--- TRY IT ---
What you return must match the records exactly, line for line.

Collection entries:
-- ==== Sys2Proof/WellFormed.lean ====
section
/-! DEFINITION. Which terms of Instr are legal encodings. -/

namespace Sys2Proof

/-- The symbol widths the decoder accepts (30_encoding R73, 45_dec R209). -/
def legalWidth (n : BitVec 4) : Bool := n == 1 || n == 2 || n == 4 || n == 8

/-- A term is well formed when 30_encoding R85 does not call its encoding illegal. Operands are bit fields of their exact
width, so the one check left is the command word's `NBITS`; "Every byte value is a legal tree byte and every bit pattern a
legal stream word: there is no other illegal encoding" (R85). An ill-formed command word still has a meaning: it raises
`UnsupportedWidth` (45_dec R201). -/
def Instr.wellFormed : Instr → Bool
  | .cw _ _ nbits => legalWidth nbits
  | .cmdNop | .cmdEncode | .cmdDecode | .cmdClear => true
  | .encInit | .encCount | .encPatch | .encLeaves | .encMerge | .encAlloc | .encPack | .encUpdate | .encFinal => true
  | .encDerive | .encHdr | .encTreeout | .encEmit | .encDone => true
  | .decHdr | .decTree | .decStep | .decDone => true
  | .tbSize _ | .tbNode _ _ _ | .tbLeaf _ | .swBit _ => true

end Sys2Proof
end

--- SOLUTION FOR THIS EXERCISE ---
-- ==== Sys2Proof/WellFormed.lean ====
section
/-! DEFINITION. Which terms of Instr are legal encodings. -/

namespace Sys2Proof

/-- The symbol widths the decoder accepts (30_encoding R73, 45_dec R209). -/
def legalWidth (n : BitVec 4) : Bool := n == 1 || n == 2 || n == 4 || n == 8

/-- A term is well formed when 30_encoding R85 does not call its encoding illegal. Operands are bit fields of their exact
width, so the one check left is the command word's `NBITS`; "Every byte value is a legal tree byte and every bit pattern a
legal stream word: there is no other illegal encoding" (R85). An ill-formed command word still has a meaning: it raises
`UnsupportedWidth` (45_dec R201). -/
def Instr.wellFormed : Instr → Bool
  | .cw _ _ nbits => legalWidth nbits
  | .cmdNop | .cmdEncode | .cmdDecode | .cmdClear => true
  | .encInit | .encCount | .encPatch | .encLeaves | .encMerge | .encAlloc | .encPack | .encUpdate | .encFinal => true
  | .encDerive | .encHdr | .encTreeout | .encEmit | .encDone => true
  | .decHdr | .decTree | .decStep | .decDone => true
  | .tbSize _ | .tbNode _ _ _ | .tbLeaf _ | .swBit _ => true

end Sys2Proof
end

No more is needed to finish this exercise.